**Work to be completed**
Go through the entries below and return every line that contains "pollSecond".

::::::

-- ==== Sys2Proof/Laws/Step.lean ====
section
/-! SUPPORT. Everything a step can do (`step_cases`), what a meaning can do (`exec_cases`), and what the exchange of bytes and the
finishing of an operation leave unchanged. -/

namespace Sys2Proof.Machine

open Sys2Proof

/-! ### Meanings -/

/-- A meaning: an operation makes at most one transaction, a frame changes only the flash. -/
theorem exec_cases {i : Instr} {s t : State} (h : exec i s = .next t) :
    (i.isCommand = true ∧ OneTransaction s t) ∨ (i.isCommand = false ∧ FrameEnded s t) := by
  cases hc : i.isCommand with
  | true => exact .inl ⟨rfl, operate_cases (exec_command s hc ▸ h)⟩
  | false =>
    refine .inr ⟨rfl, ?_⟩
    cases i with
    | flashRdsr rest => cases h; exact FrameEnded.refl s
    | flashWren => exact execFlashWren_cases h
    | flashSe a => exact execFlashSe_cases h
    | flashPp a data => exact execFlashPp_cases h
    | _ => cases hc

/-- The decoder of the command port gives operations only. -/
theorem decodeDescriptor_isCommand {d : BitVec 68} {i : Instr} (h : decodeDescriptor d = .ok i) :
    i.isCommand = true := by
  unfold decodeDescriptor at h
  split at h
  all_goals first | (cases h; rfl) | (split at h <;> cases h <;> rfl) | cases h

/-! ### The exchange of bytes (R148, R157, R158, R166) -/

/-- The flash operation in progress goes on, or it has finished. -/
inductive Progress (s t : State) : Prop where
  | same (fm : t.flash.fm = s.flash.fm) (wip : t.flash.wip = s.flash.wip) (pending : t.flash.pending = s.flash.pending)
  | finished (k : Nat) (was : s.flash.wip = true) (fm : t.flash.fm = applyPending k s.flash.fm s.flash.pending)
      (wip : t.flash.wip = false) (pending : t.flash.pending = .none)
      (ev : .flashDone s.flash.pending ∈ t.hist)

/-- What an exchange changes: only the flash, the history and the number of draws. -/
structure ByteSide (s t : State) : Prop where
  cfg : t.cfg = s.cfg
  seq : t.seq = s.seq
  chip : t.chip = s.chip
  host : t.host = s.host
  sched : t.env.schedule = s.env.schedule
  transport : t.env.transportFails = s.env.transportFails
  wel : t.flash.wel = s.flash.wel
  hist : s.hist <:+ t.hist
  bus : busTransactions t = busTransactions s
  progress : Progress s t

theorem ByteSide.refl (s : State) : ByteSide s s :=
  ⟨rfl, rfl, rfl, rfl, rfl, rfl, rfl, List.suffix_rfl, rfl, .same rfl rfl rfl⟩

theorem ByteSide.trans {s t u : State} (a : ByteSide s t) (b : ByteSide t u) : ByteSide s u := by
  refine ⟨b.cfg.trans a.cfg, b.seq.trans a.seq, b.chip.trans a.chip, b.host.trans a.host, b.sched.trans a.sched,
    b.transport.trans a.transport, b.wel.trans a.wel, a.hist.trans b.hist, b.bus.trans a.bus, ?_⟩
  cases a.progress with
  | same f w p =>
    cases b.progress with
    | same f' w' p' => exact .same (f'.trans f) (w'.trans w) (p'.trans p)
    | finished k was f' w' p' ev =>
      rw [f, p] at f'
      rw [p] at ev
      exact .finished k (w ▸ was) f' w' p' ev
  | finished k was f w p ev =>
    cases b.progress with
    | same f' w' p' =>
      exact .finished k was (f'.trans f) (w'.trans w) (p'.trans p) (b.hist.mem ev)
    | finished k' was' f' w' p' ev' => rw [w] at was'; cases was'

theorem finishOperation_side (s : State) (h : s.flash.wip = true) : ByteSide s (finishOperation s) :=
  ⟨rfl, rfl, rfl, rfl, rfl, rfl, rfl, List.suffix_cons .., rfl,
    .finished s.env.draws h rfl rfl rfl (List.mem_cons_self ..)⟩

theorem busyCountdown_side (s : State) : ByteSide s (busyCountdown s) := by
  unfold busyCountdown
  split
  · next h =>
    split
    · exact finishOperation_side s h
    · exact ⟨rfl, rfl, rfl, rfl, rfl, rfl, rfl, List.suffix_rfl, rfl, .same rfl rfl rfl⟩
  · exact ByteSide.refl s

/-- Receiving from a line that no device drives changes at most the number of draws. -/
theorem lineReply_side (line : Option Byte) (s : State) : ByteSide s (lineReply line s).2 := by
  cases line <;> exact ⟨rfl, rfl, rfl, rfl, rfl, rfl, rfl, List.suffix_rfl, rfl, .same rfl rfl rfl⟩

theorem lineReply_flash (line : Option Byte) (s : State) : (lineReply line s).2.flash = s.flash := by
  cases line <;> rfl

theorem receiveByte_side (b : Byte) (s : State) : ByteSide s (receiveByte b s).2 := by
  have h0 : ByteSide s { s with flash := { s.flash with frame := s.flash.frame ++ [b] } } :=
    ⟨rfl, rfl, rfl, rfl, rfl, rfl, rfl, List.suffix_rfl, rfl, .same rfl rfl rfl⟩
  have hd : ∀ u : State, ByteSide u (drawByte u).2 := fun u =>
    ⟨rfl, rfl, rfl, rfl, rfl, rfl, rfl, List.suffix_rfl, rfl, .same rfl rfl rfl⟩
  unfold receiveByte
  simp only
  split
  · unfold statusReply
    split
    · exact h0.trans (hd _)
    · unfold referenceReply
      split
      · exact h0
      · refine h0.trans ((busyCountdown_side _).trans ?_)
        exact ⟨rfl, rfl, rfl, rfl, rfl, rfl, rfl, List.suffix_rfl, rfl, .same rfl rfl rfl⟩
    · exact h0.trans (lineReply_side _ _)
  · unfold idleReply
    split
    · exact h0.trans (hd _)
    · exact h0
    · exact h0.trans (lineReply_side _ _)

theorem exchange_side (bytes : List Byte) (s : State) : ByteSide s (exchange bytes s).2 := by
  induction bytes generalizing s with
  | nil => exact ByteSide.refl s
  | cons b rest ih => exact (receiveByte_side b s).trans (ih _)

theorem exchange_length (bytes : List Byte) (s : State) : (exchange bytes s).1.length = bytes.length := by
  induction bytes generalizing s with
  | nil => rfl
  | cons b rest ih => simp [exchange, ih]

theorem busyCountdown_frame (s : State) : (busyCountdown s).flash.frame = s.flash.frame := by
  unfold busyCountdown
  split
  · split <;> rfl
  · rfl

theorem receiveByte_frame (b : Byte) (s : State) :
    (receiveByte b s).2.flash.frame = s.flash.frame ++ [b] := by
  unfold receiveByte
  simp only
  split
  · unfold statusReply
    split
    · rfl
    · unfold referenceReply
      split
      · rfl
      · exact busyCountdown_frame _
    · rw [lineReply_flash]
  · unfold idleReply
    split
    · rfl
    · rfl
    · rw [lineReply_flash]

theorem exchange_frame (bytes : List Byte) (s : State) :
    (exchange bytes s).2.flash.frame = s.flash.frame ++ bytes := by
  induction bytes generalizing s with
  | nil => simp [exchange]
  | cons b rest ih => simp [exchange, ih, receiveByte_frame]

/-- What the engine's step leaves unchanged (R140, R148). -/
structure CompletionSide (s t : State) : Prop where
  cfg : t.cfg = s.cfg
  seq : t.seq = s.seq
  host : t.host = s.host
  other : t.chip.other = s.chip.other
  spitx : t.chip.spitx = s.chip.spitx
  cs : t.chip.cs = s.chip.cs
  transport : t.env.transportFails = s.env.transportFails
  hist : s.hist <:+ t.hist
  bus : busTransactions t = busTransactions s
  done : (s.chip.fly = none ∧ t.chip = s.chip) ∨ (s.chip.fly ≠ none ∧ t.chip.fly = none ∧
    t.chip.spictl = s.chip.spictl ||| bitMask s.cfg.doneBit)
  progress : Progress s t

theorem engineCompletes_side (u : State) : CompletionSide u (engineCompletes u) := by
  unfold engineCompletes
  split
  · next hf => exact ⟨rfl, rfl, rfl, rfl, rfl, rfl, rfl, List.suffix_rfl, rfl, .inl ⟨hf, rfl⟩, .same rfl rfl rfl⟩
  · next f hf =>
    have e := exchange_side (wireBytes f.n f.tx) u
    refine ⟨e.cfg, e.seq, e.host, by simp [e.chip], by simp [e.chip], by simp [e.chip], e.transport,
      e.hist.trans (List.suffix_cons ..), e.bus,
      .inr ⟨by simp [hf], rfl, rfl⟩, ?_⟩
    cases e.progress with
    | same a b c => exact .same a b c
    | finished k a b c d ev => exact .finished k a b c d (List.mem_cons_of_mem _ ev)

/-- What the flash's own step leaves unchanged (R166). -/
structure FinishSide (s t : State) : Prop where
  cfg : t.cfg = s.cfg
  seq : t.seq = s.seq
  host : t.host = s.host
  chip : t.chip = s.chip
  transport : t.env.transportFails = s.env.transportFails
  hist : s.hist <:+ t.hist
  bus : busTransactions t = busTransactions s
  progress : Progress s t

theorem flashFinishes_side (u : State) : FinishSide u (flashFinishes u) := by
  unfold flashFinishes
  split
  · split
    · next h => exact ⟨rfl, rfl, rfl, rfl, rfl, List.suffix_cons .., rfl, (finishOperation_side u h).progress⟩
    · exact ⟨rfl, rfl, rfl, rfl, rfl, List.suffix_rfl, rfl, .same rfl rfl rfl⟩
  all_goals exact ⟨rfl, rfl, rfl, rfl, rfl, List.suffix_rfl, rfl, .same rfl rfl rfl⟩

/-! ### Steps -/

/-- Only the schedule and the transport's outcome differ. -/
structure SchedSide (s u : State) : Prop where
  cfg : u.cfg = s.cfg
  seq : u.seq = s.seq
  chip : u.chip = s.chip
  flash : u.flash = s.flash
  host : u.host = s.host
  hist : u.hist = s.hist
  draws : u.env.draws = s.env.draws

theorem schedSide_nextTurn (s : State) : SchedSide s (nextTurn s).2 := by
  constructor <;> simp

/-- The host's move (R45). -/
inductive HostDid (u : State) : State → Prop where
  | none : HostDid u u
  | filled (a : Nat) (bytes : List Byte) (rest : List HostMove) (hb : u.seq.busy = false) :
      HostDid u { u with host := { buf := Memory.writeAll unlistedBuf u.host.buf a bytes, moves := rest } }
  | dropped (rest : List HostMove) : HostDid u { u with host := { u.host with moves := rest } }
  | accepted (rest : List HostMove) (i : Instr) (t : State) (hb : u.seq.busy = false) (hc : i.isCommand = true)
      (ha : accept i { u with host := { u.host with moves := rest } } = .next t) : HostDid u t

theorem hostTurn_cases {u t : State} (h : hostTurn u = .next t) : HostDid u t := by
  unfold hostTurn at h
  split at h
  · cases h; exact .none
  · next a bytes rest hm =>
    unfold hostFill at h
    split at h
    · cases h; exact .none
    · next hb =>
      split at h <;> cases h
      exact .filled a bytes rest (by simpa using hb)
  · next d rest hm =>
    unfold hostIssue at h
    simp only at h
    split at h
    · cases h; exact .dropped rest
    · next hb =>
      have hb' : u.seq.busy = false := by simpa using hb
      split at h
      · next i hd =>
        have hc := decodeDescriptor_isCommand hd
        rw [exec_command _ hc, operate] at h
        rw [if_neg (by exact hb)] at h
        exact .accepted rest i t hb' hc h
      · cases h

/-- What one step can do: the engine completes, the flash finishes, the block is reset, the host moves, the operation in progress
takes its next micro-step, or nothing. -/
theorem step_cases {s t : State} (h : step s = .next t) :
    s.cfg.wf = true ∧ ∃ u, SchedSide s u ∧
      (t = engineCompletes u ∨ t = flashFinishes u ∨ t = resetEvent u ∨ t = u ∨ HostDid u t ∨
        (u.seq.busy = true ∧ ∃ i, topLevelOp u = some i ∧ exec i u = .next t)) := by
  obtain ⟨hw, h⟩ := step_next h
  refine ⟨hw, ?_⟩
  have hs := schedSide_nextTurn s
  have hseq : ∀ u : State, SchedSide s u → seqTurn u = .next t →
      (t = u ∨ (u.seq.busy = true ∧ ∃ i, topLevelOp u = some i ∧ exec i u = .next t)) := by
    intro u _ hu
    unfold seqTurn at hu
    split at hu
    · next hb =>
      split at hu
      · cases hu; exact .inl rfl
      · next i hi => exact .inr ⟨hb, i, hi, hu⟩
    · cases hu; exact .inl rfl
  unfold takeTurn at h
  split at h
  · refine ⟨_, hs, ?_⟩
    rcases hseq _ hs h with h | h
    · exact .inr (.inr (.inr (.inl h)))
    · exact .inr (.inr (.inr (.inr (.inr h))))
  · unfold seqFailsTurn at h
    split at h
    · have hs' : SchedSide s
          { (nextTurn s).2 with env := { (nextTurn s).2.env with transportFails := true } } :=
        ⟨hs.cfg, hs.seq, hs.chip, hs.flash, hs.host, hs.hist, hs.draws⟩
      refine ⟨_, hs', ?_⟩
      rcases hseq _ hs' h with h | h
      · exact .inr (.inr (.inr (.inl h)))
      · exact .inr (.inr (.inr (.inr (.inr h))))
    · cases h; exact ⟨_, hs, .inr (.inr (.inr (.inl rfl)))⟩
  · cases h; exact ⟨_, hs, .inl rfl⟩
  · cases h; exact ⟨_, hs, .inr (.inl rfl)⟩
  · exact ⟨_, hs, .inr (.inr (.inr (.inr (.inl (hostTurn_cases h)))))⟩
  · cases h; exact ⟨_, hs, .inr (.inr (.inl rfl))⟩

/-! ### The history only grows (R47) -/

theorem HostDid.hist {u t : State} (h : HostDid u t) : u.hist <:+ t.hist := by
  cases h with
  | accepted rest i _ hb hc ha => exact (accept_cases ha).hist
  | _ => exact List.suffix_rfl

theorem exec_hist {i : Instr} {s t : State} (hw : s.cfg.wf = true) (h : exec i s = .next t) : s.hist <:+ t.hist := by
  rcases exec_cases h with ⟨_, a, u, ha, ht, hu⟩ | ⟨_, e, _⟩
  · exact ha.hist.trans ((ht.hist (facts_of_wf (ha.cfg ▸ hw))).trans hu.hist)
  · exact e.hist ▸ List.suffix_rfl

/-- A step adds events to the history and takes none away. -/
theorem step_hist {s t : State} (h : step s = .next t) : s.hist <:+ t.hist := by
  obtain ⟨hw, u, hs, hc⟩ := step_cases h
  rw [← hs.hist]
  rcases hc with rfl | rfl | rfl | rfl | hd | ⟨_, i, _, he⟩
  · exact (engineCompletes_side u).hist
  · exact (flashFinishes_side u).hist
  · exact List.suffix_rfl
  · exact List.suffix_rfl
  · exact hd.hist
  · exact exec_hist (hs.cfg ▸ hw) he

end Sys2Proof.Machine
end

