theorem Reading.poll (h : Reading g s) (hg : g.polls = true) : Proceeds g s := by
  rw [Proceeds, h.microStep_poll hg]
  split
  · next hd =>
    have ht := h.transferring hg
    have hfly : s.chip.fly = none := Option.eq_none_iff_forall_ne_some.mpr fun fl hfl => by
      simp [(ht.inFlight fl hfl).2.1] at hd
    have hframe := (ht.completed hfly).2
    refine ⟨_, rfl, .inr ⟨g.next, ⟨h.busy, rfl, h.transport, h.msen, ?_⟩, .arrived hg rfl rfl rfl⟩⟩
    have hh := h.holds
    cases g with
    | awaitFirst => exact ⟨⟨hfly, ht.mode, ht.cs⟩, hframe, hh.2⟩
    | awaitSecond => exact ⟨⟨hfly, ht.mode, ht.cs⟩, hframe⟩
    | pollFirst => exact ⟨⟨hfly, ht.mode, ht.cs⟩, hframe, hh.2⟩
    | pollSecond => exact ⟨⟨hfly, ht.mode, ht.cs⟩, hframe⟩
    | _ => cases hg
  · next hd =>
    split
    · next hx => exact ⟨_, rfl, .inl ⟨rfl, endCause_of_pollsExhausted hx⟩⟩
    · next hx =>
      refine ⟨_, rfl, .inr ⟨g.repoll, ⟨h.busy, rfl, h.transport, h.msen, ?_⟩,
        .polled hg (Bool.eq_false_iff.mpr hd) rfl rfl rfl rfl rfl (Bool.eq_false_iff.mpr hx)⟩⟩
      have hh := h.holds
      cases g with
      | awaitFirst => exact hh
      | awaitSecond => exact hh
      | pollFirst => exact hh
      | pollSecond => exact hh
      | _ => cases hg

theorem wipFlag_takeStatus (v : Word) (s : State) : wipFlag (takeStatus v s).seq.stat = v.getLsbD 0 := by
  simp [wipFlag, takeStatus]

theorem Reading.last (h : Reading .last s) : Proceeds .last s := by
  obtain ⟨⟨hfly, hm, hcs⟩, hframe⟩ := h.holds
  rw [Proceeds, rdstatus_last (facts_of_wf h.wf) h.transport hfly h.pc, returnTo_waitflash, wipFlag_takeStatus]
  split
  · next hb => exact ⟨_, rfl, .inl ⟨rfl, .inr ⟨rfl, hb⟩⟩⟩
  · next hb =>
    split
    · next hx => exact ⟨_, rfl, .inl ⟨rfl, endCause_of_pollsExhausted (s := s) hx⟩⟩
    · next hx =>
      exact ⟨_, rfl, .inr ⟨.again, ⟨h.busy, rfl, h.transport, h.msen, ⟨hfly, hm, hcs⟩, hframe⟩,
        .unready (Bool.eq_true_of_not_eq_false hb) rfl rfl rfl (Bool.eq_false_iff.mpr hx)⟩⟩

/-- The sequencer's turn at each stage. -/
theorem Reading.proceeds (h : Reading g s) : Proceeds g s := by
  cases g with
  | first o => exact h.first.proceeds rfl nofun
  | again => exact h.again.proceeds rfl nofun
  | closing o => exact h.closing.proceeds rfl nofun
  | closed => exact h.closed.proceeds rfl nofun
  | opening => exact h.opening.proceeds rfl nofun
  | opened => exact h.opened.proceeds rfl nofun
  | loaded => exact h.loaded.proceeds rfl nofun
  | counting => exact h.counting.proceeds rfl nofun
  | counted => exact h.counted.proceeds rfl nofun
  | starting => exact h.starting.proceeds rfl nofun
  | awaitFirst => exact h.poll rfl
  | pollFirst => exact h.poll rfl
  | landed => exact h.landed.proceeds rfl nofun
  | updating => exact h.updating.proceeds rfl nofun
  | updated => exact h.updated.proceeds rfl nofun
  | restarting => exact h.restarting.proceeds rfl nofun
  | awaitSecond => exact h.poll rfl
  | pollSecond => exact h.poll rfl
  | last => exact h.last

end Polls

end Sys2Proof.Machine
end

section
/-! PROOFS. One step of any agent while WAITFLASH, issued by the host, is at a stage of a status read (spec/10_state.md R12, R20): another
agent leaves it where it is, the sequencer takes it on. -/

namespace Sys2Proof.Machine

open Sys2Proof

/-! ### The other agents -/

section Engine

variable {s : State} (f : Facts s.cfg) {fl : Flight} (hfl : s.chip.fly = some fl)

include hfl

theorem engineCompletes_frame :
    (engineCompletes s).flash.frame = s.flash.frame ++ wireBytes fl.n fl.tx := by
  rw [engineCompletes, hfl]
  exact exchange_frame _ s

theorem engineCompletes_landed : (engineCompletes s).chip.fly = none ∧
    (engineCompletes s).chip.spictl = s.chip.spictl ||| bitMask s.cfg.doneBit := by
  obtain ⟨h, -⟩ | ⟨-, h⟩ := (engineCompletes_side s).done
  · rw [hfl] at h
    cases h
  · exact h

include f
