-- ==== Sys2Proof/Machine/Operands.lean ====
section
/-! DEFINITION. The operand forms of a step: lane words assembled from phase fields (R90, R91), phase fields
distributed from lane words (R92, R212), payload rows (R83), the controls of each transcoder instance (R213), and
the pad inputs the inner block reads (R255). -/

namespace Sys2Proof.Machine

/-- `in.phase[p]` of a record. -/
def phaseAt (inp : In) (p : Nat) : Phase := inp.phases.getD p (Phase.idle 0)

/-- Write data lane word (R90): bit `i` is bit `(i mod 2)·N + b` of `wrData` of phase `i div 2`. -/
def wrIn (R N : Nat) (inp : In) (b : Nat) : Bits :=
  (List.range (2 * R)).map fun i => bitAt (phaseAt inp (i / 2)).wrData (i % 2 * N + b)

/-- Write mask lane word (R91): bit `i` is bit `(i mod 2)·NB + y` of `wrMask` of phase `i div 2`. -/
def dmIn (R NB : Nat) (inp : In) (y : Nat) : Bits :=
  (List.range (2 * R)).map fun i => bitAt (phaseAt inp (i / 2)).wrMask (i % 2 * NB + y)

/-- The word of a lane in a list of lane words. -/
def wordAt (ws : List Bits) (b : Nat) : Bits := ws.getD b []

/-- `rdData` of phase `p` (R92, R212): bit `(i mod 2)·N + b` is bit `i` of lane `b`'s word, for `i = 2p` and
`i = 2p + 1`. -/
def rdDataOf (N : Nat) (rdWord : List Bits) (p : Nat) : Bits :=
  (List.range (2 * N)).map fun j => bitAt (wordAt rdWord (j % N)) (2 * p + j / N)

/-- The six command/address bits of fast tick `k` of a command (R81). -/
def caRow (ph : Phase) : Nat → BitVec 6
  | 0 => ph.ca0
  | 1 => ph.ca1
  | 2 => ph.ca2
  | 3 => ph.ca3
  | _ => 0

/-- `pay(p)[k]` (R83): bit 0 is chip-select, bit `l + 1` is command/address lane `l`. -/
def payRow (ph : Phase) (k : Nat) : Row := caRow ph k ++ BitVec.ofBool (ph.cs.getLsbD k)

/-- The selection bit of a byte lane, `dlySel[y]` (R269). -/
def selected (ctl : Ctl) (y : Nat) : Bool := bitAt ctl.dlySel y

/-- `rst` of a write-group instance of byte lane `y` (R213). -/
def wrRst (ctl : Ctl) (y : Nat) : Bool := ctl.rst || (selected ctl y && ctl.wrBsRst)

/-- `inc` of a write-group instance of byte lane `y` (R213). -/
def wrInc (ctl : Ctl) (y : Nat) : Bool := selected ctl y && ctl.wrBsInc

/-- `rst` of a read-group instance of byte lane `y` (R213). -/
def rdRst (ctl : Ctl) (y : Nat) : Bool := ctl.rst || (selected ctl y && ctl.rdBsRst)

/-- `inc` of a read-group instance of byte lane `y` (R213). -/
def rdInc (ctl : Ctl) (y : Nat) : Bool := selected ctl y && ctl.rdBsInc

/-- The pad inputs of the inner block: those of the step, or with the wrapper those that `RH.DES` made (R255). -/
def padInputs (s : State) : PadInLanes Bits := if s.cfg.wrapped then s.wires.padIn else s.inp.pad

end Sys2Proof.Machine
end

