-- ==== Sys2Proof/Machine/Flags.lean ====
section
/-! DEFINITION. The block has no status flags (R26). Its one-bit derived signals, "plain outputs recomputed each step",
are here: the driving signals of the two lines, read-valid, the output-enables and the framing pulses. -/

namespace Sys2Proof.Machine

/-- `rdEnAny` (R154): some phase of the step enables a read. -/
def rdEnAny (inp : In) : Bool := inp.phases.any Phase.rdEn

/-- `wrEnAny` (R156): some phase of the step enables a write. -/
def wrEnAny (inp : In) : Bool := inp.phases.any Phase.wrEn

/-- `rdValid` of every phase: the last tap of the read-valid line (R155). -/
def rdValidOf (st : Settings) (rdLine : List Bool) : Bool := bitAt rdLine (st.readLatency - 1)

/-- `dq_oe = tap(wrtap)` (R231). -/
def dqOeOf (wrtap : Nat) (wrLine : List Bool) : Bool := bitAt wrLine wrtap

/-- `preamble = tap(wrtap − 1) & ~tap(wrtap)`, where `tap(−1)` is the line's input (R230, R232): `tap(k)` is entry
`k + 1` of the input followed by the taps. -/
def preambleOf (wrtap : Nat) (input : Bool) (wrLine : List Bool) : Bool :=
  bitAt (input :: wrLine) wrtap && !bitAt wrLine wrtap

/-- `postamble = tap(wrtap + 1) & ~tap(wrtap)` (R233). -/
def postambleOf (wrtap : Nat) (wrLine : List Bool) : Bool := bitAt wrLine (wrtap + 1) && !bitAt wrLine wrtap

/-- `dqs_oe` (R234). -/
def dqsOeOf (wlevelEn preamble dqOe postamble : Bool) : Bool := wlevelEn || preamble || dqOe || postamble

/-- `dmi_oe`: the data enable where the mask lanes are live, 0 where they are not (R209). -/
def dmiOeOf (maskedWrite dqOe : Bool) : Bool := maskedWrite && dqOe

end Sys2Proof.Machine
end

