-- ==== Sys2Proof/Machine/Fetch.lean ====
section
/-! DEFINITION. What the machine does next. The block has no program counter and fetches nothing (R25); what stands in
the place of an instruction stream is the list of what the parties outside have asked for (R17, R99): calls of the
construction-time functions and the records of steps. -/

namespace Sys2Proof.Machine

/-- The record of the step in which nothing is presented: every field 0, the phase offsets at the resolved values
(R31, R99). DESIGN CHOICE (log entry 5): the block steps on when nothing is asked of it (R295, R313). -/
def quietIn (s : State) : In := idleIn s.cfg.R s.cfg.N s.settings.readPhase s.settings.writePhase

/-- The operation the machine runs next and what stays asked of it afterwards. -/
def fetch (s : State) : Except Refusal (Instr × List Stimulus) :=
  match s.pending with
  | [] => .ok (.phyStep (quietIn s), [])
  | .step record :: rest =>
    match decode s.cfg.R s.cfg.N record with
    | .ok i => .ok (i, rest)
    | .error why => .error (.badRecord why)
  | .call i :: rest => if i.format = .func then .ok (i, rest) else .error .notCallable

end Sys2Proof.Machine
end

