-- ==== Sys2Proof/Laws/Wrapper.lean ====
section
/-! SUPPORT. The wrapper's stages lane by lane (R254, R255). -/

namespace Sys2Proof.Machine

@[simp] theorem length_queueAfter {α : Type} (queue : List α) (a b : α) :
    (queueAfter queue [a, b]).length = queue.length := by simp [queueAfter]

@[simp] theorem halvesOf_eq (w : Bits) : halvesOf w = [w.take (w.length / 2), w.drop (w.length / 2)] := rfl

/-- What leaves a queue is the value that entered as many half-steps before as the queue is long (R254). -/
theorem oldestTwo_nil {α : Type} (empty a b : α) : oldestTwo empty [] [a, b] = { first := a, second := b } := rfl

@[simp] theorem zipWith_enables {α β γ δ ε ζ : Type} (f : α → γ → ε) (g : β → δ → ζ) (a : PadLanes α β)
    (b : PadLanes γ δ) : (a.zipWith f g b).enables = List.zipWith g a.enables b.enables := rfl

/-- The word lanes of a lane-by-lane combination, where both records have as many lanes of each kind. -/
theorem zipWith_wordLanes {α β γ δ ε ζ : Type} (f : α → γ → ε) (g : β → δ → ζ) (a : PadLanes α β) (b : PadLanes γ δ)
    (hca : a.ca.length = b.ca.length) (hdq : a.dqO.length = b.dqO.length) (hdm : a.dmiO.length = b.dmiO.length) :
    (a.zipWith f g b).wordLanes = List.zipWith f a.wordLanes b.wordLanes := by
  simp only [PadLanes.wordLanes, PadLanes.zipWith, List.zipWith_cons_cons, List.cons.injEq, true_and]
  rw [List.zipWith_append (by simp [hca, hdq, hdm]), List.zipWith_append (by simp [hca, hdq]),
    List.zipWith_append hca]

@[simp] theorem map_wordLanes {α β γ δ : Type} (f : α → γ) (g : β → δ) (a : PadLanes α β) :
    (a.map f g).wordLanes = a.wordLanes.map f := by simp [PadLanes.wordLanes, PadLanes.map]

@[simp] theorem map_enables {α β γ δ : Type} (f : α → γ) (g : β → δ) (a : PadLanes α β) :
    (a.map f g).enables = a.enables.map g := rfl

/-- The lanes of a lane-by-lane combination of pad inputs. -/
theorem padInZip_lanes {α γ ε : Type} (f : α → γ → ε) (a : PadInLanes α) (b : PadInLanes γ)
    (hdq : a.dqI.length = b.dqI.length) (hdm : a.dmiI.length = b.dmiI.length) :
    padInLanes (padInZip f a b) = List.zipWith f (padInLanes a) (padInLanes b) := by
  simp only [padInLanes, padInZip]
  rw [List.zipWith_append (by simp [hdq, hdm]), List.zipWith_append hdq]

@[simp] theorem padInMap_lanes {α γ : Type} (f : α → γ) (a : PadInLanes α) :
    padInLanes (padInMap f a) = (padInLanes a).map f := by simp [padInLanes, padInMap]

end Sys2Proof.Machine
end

::::::

**Solution for this exercise**
    | pollSecond => exact ⟨⟨hfly, ht.mode, ht.cs⟩, hframe⟩
      | pollSecond => exact hh
  | pollSecond => exact h.poll rfl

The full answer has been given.